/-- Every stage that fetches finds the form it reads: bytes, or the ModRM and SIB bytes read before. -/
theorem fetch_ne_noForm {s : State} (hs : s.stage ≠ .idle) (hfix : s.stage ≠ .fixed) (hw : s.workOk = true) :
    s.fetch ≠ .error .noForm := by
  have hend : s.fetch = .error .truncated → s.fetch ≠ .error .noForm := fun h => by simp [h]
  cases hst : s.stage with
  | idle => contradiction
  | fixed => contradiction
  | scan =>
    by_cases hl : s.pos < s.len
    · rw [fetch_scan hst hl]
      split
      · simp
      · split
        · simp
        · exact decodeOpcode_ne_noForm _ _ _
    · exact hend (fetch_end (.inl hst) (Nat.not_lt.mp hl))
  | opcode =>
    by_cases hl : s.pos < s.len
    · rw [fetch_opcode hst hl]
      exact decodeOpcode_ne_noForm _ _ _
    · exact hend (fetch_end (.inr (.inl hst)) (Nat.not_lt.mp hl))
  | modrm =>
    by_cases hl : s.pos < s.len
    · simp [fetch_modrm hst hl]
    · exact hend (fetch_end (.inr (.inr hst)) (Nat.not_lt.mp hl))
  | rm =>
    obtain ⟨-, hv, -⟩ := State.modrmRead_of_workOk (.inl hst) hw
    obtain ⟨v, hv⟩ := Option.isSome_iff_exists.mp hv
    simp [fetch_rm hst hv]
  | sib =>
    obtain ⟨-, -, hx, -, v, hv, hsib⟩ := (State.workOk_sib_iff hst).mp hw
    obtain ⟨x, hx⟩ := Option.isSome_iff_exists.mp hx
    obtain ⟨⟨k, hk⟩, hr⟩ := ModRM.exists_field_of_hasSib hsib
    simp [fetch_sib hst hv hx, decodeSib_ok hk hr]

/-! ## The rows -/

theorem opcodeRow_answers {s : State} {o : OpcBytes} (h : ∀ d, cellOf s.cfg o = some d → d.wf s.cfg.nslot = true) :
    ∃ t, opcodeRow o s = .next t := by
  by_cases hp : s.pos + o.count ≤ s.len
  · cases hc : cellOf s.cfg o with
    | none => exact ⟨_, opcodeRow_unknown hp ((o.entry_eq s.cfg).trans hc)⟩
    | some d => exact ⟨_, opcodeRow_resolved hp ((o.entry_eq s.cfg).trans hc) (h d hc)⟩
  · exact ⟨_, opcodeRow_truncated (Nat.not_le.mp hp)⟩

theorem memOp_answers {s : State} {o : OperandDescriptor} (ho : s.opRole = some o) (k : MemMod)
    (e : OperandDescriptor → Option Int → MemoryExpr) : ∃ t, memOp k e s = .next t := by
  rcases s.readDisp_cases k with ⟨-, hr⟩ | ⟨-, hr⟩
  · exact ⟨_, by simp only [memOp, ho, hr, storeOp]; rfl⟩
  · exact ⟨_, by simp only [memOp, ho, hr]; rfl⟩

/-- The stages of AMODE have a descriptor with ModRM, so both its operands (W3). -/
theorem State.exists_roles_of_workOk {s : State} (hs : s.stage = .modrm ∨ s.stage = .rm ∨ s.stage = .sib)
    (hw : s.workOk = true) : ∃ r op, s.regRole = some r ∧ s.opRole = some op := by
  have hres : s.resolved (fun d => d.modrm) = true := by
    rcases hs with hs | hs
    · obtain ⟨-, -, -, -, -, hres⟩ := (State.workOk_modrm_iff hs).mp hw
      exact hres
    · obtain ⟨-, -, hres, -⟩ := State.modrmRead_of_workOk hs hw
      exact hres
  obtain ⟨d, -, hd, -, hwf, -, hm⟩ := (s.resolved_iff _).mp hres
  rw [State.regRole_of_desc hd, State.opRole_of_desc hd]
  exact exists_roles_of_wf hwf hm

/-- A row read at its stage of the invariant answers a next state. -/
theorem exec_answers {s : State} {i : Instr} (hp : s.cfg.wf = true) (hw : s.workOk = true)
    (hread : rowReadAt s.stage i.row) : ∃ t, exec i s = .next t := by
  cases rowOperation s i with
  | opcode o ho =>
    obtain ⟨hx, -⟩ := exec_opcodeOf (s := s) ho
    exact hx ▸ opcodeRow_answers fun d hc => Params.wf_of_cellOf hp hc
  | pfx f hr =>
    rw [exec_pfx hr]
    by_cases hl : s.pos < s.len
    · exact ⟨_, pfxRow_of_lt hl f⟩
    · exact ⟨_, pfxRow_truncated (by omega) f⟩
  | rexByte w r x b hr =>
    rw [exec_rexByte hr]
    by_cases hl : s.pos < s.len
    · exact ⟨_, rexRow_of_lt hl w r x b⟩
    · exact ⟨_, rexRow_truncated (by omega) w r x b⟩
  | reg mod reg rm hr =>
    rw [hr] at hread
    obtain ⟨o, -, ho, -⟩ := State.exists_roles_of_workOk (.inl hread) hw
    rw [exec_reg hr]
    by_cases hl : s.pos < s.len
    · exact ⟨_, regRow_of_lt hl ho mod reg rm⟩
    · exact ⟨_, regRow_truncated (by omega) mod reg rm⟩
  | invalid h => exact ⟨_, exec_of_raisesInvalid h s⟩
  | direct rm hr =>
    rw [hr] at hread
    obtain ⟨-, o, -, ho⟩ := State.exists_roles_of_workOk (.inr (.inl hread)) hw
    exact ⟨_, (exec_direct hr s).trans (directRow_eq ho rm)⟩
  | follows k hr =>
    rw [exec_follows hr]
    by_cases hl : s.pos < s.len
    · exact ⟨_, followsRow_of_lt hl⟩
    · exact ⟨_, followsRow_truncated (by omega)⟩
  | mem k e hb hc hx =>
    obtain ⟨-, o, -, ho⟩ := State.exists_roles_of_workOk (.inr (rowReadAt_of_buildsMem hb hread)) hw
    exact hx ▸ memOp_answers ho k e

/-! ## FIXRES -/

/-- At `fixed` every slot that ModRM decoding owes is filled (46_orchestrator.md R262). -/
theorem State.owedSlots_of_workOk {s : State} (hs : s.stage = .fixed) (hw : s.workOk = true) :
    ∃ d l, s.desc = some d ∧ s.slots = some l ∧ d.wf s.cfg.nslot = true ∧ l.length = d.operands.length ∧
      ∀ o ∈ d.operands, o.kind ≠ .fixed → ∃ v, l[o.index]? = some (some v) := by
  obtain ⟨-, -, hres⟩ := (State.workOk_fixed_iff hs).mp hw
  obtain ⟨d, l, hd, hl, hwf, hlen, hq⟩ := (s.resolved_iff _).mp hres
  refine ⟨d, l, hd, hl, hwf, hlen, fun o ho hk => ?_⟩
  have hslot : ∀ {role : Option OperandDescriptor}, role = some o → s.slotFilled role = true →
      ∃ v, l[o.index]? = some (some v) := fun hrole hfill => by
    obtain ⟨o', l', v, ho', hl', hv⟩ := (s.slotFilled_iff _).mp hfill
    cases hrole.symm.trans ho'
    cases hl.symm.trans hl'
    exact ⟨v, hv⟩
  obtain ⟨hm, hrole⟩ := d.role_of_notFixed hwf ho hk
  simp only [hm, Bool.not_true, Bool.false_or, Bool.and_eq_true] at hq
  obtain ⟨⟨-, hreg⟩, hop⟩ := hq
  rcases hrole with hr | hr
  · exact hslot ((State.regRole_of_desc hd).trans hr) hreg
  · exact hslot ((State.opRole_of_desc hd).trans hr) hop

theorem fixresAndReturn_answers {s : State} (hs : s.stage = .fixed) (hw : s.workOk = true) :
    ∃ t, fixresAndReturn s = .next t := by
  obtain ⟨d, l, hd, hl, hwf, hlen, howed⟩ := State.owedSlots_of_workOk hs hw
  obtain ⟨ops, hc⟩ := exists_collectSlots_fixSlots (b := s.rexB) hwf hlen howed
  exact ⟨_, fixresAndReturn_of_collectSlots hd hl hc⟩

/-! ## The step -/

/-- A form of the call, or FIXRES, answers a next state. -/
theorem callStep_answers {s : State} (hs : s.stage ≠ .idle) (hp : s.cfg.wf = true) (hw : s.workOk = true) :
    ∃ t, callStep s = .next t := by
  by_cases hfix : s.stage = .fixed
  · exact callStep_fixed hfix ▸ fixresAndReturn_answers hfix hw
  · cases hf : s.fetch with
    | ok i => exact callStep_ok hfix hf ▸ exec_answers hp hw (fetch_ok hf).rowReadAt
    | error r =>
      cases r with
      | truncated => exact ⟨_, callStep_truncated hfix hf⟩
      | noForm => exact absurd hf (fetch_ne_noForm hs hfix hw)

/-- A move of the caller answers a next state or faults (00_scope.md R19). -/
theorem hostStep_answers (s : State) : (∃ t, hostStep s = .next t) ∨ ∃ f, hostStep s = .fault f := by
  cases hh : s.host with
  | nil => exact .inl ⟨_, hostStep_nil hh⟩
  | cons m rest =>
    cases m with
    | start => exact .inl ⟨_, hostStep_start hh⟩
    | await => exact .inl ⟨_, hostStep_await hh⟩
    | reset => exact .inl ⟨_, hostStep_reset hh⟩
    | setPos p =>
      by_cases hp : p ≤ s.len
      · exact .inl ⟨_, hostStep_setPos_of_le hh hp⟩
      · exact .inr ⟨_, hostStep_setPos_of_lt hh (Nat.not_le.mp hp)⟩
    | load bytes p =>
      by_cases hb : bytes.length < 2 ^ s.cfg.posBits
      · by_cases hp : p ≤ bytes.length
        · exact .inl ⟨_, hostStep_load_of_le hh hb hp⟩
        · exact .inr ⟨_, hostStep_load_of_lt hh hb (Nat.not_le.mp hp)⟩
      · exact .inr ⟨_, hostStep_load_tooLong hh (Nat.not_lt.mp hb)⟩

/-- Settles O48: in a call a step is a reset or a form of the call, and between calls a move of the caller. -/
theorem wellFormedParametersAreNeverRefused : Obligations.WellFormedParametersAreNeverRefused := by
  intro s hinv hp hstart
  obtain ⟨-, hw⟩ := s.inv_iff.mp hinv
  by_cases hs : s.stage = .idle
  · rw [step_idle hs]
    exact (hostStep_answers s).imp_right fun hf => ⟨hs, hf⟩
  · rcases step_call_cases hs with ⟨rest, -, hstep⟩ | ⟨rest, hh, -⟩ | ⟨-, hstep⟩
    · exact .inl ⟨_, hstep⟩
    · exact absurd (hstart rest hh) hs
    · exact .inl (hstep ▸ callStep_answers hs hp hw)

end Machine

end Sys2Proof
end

###

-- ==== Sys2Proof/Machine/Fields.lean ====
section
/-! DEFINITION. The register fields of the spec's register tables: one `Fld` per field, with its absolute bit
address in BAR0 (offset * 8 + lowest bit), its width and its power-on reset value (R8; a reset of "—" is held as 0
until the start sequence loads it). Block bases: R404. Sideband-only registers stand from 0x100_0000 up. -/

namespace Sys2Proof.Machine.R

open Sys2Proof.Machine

###

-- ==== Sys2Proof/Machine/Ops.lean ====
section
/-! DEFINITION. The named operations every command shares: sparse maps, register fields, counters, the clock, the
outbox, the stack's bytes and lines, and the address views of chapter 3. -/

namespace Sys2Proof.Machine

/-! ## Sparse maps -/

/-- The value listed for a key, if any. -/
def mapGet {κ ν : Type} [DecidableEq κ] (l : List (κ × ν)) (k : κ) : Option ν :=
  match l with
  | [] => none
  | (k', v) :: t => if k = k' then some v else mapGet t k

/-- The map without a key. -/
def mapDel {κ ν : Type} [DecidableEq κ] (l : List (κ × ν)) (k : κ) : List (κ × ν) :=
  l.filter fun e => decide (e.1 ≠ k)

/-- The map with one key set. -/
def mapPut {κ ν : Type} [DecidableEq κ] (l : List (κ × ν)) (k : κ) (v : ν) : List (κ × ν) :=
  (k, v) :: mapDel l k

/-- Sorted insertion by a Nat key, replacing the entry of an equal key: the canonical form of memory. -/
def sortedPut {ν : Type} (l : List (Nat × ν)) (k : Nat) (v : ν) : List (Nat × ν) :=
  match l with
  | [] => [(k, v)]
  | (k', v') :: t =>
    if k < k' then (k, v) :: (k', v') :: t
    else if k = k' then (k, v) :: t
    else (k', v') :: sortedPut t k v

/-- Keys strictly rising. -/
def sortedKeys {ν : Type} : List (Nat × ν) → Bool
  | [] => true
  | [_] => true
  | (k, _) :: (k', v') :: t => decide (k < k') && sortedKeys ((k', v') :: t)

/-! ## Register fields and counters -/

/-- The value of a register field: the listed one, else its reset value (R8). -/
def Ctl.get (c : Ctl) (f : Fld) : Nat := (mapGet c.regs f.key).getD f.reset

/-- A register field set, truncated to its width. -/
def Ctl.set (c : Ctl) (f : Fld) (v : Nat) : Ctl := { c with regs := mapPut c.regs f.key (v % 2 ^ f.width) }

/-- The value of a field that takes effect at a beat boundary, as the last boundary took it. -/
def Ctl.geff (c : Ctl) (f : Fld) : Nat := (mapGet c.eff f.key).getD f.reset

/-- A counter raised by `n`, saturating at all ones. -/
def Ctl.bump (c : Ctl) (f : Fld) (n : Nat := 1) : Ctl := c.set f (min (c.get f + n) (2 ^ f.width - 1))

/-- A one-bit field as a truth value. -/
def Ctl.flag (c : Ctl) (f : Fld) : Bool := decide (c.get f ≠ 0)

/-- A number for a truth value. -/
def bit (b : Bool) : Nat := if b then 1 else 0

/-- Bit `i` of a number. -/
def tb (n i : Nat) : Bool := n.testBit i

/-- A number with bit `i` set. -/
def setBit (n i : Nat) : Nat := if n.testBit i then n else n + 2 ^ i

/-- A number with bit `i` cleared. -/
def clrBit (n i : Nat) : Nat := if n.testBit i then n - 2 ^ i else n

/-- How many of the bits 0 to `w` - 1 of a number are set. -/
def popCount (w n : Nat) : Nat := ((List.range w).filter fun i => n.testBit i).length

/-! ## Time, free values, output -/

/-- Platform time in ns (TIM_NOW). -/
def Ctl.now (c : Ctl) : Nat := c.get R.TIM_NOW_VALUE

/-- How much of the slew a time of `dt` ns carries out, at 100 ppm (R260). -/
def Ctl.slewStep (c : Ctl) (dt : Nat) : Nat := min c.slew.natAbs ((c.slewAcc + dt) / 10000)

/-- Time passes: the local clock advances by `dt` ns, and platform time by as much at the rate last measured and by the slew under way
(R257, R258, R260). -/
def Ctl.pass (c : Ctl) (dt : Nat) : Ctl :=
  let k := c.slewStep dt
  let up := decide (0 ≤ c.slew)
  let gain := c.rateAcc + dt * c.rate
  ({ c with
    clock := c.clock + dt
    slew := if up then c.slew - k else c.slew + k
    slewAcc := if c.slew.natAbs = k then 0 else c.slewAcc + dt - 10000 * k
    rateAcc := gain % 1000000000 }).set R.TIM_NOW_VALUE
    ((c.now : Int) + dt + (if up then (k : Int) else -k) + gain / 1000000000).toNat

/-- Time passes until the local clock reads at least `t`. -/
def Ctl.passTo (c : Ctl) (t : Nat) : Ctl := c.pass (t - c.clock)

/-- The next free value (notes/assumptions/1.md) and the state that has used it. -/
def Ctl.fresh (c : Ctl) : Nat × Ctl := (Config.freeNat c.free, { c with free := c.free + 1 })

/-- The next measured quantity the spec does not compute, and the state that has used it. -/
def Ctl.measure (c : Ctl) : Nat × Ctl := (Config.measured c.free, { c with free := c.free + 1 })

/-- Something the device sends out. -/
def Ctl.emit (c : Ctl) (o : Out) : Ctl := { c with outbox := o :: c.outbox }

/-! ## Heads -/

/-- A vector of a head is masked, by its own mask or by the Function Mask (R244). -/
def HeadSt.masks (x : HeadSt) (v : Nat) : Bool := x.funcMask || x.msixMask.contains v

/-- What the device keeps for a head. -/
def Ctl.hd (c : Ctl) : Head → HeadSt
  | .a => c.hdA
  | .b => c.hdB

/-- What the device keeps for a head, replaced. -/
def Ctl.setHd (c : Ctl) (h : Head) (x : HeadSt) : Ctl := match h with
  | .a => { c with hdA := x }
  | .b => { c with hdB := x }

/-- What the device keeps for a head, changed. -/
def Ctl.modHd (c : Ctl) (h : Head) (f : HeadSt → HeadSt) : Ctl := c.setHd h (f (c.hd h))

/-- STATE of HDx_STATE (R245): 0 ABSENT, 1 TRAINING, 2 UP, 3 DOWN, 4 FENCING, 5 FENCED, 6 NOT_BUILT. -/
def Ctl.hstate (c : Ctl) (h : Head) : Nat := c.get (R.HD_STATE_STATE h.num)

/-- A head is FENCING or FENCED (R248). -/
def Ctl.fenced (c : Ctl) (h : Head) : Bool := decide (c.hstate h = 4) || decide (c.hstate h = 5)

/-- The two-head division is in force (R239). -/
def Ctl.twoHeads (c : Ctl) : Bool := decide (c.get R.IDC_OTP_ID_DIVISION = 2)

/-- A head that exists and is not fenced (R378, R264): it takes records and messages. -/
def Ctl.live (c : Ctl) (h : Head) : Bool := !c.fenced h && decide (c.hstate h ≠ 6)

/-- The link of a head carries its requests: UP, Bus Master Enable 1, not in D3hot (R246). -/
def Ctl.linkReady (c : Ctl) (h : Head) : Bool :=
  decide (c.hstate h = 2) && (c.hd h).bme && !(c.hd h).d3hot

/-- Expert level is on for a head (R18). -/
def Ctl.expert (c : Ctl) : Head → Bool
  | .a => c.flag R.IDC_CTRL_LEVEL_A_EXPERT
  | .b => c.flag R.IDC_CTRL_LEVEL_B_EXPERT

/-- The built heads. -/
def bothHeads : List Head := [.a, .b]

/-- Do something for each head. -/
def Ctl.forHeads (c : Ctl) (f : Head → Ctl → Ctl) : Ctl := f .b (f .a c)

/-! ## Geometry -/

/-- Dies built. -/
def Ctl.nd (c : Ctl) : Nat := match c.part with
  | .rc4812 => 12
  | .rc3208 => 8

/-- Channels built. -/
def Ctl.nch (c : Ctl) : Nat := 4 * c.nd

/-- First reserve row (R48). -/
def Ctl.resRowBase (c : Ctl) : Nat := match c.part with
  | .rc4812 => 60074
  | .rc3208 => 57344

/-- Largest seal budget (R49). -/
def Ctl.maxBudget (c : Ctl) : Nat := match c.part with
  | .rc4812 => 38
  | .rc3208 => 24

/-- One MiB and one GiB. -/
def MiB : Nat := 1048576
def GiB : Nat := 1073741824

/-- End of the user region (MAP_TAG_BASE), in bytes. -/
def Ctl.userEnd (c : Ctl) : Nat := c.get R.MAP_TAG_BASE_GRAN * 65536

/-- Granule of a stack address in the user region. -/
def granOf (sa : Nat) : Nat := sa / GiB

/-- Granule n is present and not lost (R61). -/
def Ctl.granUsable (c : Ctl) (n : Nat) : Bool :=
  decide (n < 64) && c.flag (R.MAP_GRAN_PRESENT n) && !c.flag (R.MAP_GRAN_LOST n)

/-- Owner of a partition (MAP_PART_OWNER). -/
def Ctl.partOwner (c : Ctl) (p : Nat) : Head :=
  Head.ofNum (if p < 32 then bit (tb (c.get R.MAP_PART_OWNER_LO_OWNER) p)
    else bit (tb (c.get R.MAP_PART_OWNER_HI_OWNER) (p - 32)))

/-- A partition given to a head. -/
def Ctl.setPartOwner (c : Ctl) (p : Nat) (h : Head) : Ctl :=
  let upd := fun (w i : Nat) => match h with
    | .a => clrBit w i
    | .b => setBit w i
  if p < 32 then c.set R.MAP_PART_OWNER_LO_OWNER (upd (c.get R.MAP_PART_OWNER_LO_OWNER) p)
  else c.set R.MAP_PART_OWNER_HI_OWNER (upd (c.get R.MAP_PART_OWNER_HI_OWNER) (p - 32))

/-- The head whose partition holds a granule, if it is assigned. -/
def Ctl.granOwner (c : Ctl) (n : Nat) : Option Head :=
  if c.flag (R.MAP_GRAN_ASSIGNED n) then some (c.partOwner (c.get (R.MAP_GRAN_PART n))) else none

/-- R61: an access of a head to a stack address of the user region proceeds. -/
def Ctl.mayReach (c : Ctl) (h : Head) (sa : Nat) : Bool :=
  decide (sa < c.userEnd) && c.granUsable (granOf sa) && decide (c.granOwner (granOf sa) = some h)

###

*Aim of the task*: Exactly one number is wanted in reply: the count of lines above that hold the string "device".

*Written response*: 4